Stored data entries
....................
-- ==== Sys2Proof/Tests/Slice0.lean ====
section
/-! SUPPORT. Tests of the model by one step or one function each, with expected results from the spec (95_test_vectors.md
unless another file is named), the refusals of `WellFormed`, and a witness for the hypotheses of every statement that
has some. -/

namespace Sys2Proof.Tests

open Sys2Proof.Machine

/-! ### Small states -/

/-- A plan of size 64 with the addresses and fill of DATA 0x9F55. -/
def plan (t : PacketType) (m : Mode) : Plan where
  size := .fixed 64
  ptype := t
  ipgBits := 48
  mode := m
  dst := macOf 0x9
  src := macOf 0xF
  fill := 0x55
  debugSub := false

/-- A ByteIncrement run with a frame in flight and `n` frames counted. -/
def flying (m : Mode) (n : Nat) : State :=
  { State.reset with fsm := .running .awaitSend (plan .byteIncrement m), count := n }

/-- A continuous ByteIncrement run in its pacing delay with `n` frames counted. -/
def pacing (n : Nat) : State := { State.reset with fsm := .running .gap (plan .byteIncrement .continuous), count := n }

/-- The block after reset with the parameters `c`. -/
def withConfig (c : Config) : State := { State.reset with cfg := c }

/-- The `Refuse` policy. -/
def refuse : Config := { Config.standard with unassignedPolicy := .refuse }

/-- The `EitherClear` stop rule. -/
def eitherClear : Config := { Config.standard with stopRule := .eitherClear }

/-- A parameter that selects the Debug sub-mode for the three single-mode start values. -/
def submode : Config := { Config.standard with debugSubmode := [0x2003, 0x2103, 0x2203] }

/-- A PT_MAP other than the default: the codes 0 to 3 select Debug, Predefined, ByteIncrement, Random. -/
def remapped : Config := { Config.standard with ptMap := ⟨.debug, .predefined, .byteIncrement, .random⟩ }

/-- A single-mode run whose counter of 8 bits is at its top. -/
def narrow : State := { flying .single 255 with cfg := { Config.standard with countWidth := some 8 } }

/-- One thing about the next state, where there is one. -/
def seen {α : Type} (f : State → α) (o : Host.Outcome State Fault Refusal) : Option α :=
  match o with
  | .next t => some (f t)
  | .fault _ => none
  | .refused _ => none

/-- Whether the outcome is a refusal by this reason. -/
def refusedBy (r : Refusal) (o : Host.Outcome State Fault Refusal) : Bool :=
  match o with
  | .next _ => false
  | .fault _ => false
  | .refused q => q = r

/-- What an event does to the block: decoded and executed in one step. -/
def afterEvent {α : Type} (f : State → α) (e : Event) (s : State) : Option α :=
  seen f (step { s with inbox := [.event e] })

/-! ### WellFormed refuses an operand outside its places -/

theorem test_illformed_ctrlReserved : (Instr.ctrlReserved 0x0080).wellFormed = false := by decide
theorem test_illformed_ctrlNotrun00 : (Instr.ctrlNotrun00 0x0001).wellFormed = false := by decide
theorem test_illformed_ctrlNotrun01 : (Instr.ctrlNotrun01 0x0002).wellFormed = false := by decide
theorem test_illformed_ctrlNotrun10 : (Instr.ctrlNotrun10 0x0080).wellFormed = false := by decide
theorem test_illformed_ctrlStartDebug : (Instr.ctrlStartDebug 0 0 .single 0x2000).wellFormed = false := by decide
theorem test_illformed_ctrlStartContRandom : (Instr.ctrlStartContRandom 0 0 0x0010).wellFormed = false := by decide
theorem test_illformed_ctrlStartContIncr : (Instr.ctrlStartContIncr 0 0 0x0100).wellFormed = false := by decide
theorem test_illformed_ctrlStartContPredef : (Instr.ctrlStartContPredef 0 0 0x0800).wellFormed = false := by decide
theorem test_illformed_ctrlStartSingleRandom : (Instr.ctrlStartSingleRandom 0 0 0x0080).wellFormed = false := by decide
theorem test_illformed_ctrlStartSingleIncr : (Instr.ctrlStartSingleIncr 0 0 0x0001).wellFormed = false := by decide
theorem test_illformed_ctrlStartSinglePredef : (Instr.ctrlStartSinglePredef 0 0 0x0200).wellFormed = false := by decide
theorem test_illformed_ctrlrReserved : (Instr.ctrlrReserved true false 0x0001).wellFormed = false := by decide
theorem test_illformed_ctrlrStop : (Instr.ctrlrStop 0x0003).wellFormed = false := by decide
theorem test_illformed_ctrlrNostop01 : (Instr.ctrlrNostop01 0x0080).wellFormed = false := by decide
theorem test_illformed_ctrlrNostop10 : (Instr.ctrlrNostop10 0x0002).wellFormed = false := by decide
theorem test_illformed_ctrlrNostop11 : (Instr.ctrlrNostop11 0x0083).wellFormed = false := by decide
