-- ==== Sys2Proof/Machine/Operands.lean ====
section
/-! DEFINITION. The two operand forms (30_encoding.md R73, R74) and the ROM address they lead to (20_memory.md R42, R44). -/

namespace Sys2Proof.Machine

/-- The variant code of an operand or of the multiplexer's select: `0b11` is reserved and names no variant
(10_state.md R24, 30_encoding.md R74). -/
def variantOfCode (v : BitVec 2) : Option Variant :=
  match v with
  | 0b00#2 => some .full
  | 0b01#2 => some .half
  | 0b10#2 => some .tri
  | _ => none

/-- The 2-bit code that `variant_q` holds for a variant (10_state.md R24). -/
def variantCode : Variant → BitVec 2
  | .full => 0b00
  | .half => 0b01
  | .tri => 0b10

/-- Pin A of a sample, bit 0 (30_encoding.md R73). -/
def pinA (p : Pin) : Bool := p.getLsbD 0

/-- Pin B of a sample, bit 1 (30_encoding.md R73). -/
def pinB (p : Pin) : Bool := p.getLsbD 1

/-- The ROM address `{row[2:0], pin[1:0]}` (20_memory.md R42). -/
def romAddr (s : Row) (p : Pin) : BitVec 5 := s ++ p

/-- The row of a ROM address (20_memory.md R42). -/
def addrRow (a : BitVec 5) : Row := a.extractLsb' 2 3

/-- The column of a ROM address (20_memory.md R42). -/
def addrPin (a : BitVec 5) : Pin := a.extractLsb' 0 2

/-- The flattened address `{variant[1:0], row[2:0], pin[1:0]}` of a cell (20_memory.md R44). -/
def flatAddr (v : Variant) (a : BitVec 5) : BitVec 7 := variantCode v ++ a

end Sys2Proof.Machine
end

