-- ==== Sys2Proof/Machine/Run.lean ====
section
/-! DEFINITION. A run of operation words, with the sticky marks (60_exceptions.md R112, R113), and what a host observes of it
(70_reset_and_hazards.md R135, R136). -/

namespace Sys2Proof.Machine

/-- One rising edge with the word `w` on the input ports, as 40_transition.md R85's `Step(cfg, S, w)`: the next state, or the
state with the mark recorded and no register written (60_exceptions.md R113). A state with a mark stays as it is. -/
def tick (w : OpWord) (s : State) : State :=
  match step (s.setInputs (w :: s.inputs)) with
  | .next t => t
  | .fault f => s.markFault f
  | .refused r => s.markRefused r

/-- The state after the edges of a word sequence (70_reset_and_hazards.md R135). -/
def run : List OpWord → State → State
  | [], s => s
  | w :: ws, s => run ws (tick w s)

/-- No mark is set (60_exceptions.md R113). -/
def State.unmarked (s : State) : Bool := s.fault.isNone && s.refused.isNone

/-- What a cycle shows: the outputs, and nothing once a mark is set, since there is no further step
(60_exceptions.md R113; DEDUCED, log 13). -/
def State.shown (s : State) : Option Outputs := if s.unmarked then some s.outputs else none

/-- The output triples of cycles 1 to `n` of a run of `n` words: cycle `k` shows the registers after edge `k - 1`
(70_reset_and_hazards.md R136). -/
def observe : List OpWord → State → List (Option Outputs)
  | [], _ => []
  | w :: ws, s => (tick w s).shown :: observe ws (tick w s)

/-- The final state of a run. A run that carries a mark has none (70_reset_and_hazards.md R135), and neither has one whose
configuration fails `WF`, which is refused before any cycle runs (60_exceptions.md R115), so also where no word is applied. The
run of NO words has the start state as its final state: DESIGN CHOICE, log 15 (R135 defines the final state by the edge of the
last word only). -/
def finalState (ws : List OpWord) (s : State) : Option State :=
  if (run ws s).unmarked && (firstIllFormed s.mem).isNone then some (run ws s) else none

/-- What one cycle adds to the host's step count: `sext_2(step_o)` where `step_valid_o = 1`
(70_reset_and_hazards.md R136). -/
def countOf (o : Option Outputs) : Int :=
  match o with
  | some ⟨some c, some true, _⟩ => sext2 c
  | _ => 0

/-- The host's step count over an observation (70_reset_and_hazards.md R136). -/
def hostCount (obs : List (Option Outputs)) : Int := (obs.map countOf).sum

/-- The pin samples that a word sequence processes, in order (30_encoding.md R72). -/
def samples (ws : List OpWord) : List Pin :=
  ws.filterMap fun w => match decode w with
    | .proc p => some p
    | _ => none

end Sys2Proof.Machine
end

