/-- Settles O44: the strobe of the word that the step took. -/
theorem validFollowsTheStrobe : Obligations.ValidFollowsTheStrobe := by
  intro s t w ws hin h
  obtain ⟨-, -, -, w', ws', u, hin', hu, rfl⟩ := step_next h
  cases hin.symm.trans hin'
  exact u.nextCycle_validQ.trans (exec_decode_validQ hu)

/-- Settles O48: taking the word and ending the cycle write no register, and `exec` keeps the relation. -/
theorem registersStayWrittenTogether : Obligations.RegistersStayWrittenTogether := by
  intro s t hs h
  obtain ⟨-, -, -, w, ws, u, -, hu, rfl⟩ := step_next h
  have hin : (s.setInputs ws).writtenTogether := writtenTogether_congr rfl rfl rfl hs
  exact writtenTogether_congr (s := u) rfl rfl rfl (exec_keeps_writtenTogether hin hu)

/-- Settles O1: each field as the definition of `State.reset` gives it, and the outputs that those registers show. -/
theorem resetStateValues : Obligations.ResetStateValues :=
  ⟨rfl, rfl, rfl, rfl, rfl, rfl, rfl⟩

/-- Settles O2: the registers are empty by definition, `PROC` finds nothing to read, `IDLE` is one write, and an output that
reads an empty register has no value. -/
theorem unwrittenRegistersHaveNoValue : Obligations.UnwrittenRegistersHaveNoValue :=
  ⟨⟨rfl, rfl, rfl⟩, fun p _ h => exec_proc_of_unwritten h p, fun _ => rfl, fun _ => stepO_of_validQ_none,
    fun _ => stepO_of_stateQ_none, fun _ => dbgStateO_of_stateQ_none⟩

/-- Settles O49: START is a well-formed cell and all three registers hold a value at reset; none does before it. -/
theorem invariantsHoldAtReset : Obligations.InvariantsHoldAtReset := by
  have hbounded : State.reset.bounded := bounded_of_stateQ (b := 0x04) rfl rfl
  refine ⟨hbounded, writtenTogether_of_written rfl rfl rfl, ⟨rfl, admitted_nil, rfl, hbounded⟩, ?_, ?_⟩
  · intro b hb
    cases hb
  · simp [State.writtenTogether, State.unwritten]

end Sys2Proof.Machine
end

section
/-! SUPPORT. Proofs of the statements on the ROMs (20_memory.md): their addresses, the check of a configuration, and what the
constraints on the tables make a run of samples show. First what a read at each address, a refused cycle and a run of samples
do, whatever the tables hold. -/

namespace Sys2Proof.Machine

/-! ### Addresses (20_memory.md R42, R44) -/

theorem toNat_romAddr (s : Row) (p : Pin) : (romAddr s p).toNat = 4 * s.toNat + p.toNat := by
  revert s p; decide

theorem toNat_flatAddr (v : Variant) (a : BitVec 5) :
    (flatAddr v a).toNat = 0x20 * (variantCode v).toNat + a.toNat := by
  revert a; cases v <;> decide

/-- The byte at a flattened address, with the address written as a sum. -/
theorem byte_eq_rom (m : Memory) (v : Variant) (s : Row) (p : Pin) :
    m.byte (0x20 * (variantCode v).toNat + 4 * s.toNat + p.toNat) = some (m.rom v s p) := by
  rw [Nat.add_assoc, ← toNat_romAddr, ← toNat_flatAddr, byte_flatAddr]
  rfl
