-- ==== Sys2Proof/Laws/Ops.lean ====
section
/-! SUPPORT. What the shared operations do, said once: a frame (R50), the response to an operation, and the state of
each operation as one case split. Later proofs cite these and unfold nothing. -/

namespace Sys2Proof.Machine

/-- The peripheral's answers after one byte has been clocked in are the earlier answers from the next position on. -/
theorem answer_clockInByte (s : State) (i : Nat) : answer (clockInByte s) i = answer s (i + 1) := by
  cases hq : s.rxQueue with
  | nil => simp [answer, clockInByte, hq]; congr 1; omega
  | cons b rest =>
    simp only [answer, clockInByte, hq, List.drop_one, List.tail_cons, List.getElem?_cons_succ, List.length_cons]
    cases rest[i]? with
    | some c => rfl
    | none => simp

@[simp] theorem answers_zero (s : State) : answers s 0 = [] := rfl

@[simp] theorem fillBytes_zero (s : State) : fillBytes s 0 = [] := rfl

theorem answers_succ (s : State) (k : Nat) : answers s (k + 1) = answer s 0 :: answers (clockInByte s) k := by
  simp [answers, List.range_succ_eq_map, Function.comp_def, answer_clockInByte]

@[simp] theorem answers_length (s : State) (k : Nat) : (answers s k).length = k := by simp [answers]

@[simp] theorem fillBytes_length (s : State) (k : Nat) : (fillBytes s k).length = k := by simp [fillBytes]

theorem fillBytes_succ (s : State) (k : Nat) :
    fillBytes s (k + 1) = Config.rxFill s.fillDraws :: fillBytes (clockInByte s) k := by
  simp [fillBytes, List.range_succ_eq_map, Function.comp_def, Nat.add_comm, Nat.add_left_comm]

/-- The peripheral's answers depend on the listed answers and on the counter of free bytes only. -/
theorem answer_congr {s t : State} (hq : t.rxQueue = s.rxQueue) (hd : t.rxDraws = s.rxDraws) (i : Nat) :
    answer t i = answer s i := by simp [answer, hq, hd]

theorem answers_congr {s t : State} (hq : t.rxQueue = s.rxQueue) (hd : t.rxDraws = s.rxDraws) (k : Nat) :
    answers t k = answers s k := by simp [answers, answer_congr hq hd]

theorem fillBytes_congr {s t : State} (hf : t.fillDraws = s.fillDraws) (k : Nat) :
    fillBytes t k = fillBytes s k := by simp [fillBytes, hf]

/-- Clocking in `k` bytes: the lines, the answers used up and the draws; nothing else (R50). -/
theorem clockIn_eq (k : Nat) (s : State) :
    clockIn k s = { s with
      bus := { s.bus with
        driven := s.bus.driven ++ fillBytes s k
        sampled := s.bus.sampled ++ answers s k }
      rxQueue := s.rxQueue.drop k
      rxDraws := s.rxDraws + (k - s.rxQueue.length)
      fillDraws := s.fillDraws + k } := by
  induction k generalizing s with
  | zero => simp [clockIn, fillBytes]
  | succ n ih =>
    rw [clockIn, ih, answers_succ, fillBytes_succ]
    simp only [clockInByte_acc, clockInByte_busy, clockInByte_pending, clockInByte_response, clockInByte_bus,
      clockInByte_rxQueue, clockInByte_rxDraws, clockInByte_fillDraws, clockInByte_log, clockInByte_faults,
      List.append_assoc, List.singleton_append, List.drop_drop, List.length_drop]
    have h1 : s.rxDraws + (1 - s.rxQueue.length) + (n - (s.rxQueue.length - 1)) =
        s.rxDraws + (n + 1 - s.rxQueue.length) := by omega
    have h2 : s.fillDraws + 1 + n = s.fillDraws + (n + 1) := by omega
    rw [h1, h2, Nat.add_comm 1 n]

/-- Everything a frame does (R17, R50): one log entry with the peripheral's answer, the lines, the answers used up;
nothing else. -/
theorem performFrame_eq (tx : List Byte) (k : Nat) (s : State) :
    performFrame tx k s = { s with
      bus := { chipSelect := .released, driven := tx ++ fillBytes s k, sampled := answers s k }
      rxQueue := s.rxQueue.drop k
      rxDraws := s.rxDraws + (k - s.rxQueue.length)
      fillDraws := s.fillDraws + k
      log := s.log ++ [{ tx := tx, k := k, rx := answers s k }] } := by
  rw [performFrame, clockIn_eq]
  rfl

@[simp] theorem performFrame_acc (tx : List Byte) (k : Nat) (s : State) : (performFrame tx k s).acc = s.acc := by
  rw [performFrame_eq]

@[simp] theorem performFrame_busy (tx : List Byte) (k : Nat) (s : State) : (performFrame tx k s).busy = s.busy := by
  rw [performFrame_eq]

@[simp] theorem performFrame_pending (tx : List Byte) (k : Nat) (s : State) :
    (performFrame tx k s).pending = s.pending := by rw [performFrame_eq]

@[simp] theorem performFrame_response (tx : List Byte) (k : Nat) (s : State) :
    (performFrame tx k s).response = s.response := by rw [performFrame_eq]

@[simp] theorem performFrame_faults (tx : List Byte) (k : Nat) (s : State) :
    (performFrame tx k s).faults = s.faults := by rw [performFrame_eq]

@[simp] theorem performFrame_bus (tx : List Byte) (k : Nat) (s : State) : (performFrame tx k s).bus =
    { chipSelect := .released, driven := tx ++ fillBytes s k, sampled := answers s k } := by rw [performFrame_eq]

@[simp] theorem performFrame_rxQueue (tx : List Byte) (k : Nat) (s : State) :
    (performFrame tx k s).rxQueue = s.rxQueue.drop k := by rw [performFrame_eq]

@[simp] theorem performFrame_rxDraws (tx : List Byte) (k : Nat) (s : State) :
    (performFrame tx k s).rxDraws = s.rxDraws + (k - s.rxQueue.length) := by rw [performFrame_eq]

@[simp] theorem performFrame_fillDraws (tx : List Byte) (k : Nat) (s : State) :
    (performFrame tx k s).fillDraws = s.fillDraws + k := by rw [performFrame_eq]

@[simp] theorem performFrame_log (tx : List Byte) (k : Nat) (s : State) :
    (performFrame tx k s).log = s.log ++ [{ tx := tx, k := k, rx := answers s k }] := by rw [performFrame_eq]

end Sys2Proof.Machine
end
....................
**TASK ITEM:** From the records above, quote only the lines running from the line with "has some. -/" to the line with "def refusedBy (r", both lines included.

**TASK ANSWER:**
has some. -/

namespace Sys2Proof.Tests

open Sys2Proof.Machine

/-! ### Small states -/

/-- A plan of size 64 with the addresses and fill of DATA 0x9F55. -/
def plan (t : PacketType) (m : Mode) : Plan where
  size := .fixed 64
  ptype := t
  ipgBits := 48
  mode := m
  dst := macOf 0x9
  src := macOf 0xF
  fill := 0x55
  debugSub := false

/-- A ByteIncrement run with a frame in flight and `n` frames counted. -/
def flying (m : Mode) (n : Nat) : State :=
  { State.reset with fsm := .running .awaitSend (plan .byteIncrement m), count := n }

/-- A continuous ByteIncrement run in its pacing delay with `n` frames counted. -/
def pacing (n : Nat) : State := { State.reset with fsm := .running .gap (plan .byteIncrement .continuous), count := n }

/-- The block after reset with the parameters `c`. -/
def withConfig (c : Config) : State := { State.reset with cfg := c }

/-- The `Refuse` policy. -/
def refuse : Config := { Config.standard with unassignedPolicy := .refuse }

/-- The `EitherClear` stop rule. -/
def eitherClear : Config := { Config.standard with stopRule := .eitherClear }

/-- A parameter that selects the Debug sub-mode for the three single-mode start values. -/
def submode : Config := { Config.standard with debugSubmode := [0x2003, 0x2103, 0x2203] }

/-- A PT_MAP other than the default: the codes 0 to 3 select Debug, Predefined, ByteIncrement, Random. -/
def remapped : Config := { Config.standard with ptMap := ⟨.debug, .predefined, .byteIncrement, .random⟩ }

/-- A single-mode run whose counter of 8 bits is at its top. -/
def narrow : State := { flying .single 255 with cfg := { Config.standard with countWidth := some 8 } }

/-- One thing about the next state, where there is one. -/
def seen {α : Type} (f : State → α) (o : Host.Outcome State Fault Refusal) : Option α :=
  match o with
  | .next t => some (f t)
  | .fault _ => none
  | .refused _ => none

/-- Whether the outcome is a refusal by this reason. -/
def refusedBy (r : Refusal) (o : Host.Outcome State Fault Refusal) : Bool :=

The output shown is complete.